1. Double-click “UFO” icon. You now see four tabs: “Input”, “Operation”, “Profile”,

2. “DB”

Check that Detect Size= 2 (above the viewer, when you hit the “Live” Tab on the right).

Then go through the four tabs on the left as follows:

On “Input”:

– Select appropriate “Video” stream, eg “Hi-Speed USB DVD”

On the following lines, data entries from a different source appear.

/-- One more mode digit stays below the next weight. -/
theorem add_mul_modeDigit_lt {weight r : Nat} (hr : r < weight) (m : Mode) :
    r + weight * modeDigit m < weight * 10 := by
  have := modeDigit_lt_ten m
  nlinarith

theorem add_modeDigitsFrom_lt (ms : List Mode) {weight r : Nat} (hr : r < weight) :
    r + modeDigitsFrom weight ms < weight * 10 ^ ms.length := by
  induction ms generalizing weight r with
  | nil => simpa [modeDigitsFrom] using hr
  | cons m ms ih =>
    have := ih (add_mul_modeDigit_lt hr m)
    rwa [modeDigitsFrom, List.length_cons, pow_succ', ← mul_assoc, ← add_assoc]

/-- The lower digits of a word are `r` and mode digits above it exactly when each digit is as it should be (R51). -/
theorem mod_eq_add_modeDigitsFrom (v : Nat) (ms : List Mode) (weight r : Nat) (hr : r < weight) :
    v % (weight * 10 ^ ms.length) = r + modeDigitsFrom weight ms ↔
      v % weight = r ∧ ∀ k m, ms[k]? = some m → v / (weight * 10 ^ k) % 10 = modeDigit m := by
  induction ms generalizing weight r with
  | nil => simp [modeDigitsFrom]
  | cons m ms ih =>
    have hlow : v % (weight * 10) = r + weight * modeDigit m ↔ v % weight = r ∧ v / weight % 10 = modeDigit m := by
      rw [Nat.mod_mul]
      refine ⟨fun h => ?_, fun ⟨h1, h2⟩ => h1 ▸ h2 ▸ rfl⟩
      have hmod := congrArg (· % weight) h
      have hdiv := congrArg (· / weight) h
      have hw : 0 < weight := by omega
      simp only [Nat.add_mul_mod_self_left, Nat.mod_mod, Nat.mod_eq_of_lt hr] at hmod
      simp only [Nat.add_mul_div_left _ _ hw, Nat.div_eq_of_lt hr, Nat.div_eq_of_lt (Nat.mod_lt v hw)] at hdiv
      exact ⟨hmod, by omega⟩
    rw [List.length_cons, forall_getElem?_cons, modeDigitsFrom, pow_succ', ← mul_assoc, ← add_assoc,
      ih _ _ (add_mul_modeDigit_lt hr m), hlow, and_assoc]
    simp [pow_succ', mul_assoc]

theorem Instr.opcode_le_nine {i : Instr} (hi : i ≠ .halt) : i.opcode ≤ 9 := by
  cases i with
  | halt => exact absurd rfl hi
  | _ => simp [Instr.opcode]

theorem Instr.opcode_lt_hundred {i : Instr} (hi : i ≠ .halt) : i.opcode < 100 :=
  (Instr.opcode_le_nine hi).trans_lt (by decide)

theorem hundred_mul_pow (k : Nat) : 100 * 10 ^ k = 10 ^ (k + 2) := by ring

theorem opcodeWord_lt {i : Instr} (hi : i ≠ .halt) : opcodeWord i < 10 ^ (i.paramCount + 2) := by
  have h := add_modeDigitsFrom_lt i.modes (Instr.opcode_lt_hundred hi)
  rwa [Instr.length_modes, hundred_mul_pow] at h

/-- Every digit of a canonical word but its ignored zeros belongs to the opcode field or to a parameter (R51). -/
theorem mod_eq_opcodeWord_iff {v : Nat} {i : Instr} (hi : i ≠ .halt) :
    v % 10 ^ (i.paramCount + 2) = opcodeWord i ↔
      v % 100 = i.opcode ∧ ∀ k m, i.modes[k]? = some m → digit (k + 2) v = modeDigit m := by
  have h := mod_eq_add_modeDigitsFrom v i.modes 100 i.opcode (Instr.opcode_lt_hundred hi)
  simpa only [Instr.length_modes, hundred_mul_pow, digit, opcodeWord] using h

theorem decodeOperation_eq_ok {v : Nat} {i : Instr} :
    decodeOperation v = .ok i ↔
      i ≠ .halt ∧ v % 100 = i.opcode ∧ ∀ k m, i.modes[k]? = some m → digit (k + 2) v = modeDigit m := by
  refine ⟨fun h => ⟨fun hi => decodeOperation_ne_halt v (hi ▸ h), (opcode_of_decodeOperation h).1.symm, ?_⟩, ?_⟩
  · unfold decodeOperation at h
    split at h
    case h_3 | h_4 | h_9 =>
      obtain ⟨m0, h0, rfl⟩ := decodeOne_eq_ok.1 h
      simpa [Instr.modes, Instr.params, forall_getElem?_cons] using modeAt_eq_ok.1 h0
    case h_5 | h_6 =>
      obtain ⟨m0, m1, h0, h1, rfl⟩ := decodeTwo_eq_ok.1 h
      simpa [Instr.modes, Instr.params, forall_getElem?_cons] using ⟨modeAt_eq_ok.1 h0, modeAt_eq_ok.1 h1⟩
    case h_1 | h_2 | h_7 | h_8 =>
      obtain ⟨m0, m1, m2, h0, h1, h2, rfl⟩ := decodeThree_eq_ok.1 h
      simpa [Instr.modes, Instr.params, forall_getElem?_cons] using
        ⟨modeAt_eq_ok.1 h0, modeAt_eq_ok.1 h1, modeAt_eq_ok.1 h2⟩
    case h_10 => cases h
  · rintro ⟨hi, hop, hdigits⟩
    unfold decodeOperation
    cases i with
    | halt => exact absurd rfl hi
    | add | multiply | lessThan | equals =>
      simp only [hop, Instr.opcode]
      exact decodeThree_eq_ok.2 ⟨_, _, _, modeAt_eq_ok.2 (hdigits 0 _ rfl), modeAt_eq_ok.2 (hdigits 1 _ rfl),
        modeAt_eq_ok.2 (hdigits 2 _ rfl), rfl⟩
    | jumpIfTrue | jumpIfFalse =>
      simp only [hop, Instr.opcode]
      exact decodeTwo_eq_ok.2 ⟨_, _, modeAt_eq_ok.2 (hdigits 0 _ rfl), modeAt_eq_ok.2 (hdigits 1 _ rfl), rfl⟩
    | input | output | adjustRelativeBase =>
      simp only [hop, Instr.opcode]
      exact decodeOne_eq_ok.2 ⟨_, modeAt_eq_ok.2 (hdigits 0 _ rfl), rfl⟩

/-- A decode in terms of digits, for every word and every instruction but Halt. -/
theorem decode_natCast_eq_ok {v : Nat} {i : Instr} (hi : i ≠ .halt) :
    decode v = .ok i ↔ v % 100 = i.opcode ∧ ∀ k m, i.modes[k]? = some m → digit (k + 2) v = modeDigit m := by
  by_cases h99 : v = 99
  · have hop := Instr.opcode_le_nine hi
    subst h99
    rw [show ((99 : Nat) : Int) = 99 from rfl, decode_halt_word]
    exact ⟨fun h => absurd (Except.ok.inj h).symm hi, fun ⟨h, _⟩ => by omega⟩
  · rw [decode_of_nonneg v.cast_nonneg (by omega), Int.toNat_natCast, decodeOperation_eq_ok, and_iff_right hi]

theorem decode_natCast_eq_ok_iff_mod {v : Nat} {i : Instr} (hi : i ≠ .halt) :
    decode v = .ok i ↔ v % 10 ^ (i.paramCount + 2) = opcodeWord i :=
  (decode_natCast_eq_ok hi).trans (mod_eq_opcodeWord_iff hi).symm

theorem nonneg_of_decode {w : Int} {i : Instr} (h : decode w = .ok i) : 0 ≤ w := by
  by_contra hneg
  rw [decode_of_neg (by omega)] at h
  cases h

theorem decode_eq_ok_iff_mod {w : Int} {i : Instr} (hi : i ≠ .halt) :
    decode w = .ok i ↔ 0 ≤ w ∧ w % 10 ^ (i.paramCount + 2) = encode i := by
  refine ⟨fun h => ⟨nonneg_of_decode h, ?_⟩, fun ⟨hpos, h⟩ => ?_⟩
  · lift w to Nat using nonneg_of_decode h
    exact congrArg Nat.cast ((decode_natCast_eq_ok_iff_mod hi).1 h)
  · lift w to Nat using hpos
    exact (decode_natCast_eq_ok_iff_mod hi).2 (Int.ofNat.inj h)

theorem decode_encode (i : Instr) : decode (encode i) = .ok i := by
  by_cases hi : i = .halt
  · subst hi; rfl
  · refine (decode_natCast_eq_ok_iff_mod hi).2 (Nat.mod_eq_of_lt (opcodeWord_lt hi))

end Sys2Proof

namespace Sys2Proof.Proofs

/-- Settles O5: the canonical word has no digit above its last mode digit, so it is its own remainder. -/
theorem decodeOfEncodeIsTheInstruction : Obligations.DecodeOfEncodeIsTheInstruction := decode_encode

– Check that the settings are as follows

Size=640×480, Codec=AVI,fps=25

Head=35, Tail=35, Diff=1

Min(frm)=3, Max(sec)=8, EXsize=50

Detect Level Noise Tracking: Tick.

DLratio= 115, MinDL=5, MinL-N=2

Scintillation Mask: Tick.

SMLevel=107, SMSpeed=2, SMSize=3

Superimpose: on: tick, m: tick, UTC: ticked.

On “Operation”:

Snapshot, Map bmp: tick. Detect Schedule (1 of 2; tick or untick as appropriate): eg 17:30 – 07:00

Minimum Free Space: eg 1000MB. Stop: tick. Beep at Capture Start (tick or untick as appropriate).

On “Profile”

Camera ID= MO

Camera Name= WATEC902DM2S

Lens Name= COMPUTAR8MM

Interlace: tick

On “DB”

DB dir = /xxx/yyy (do >not< type it in; rather, click on button to the right and select it from the list; need to create directory *before* linking to it).

pm/am per day: tick.

Finally, press “Live” and then “Detect”.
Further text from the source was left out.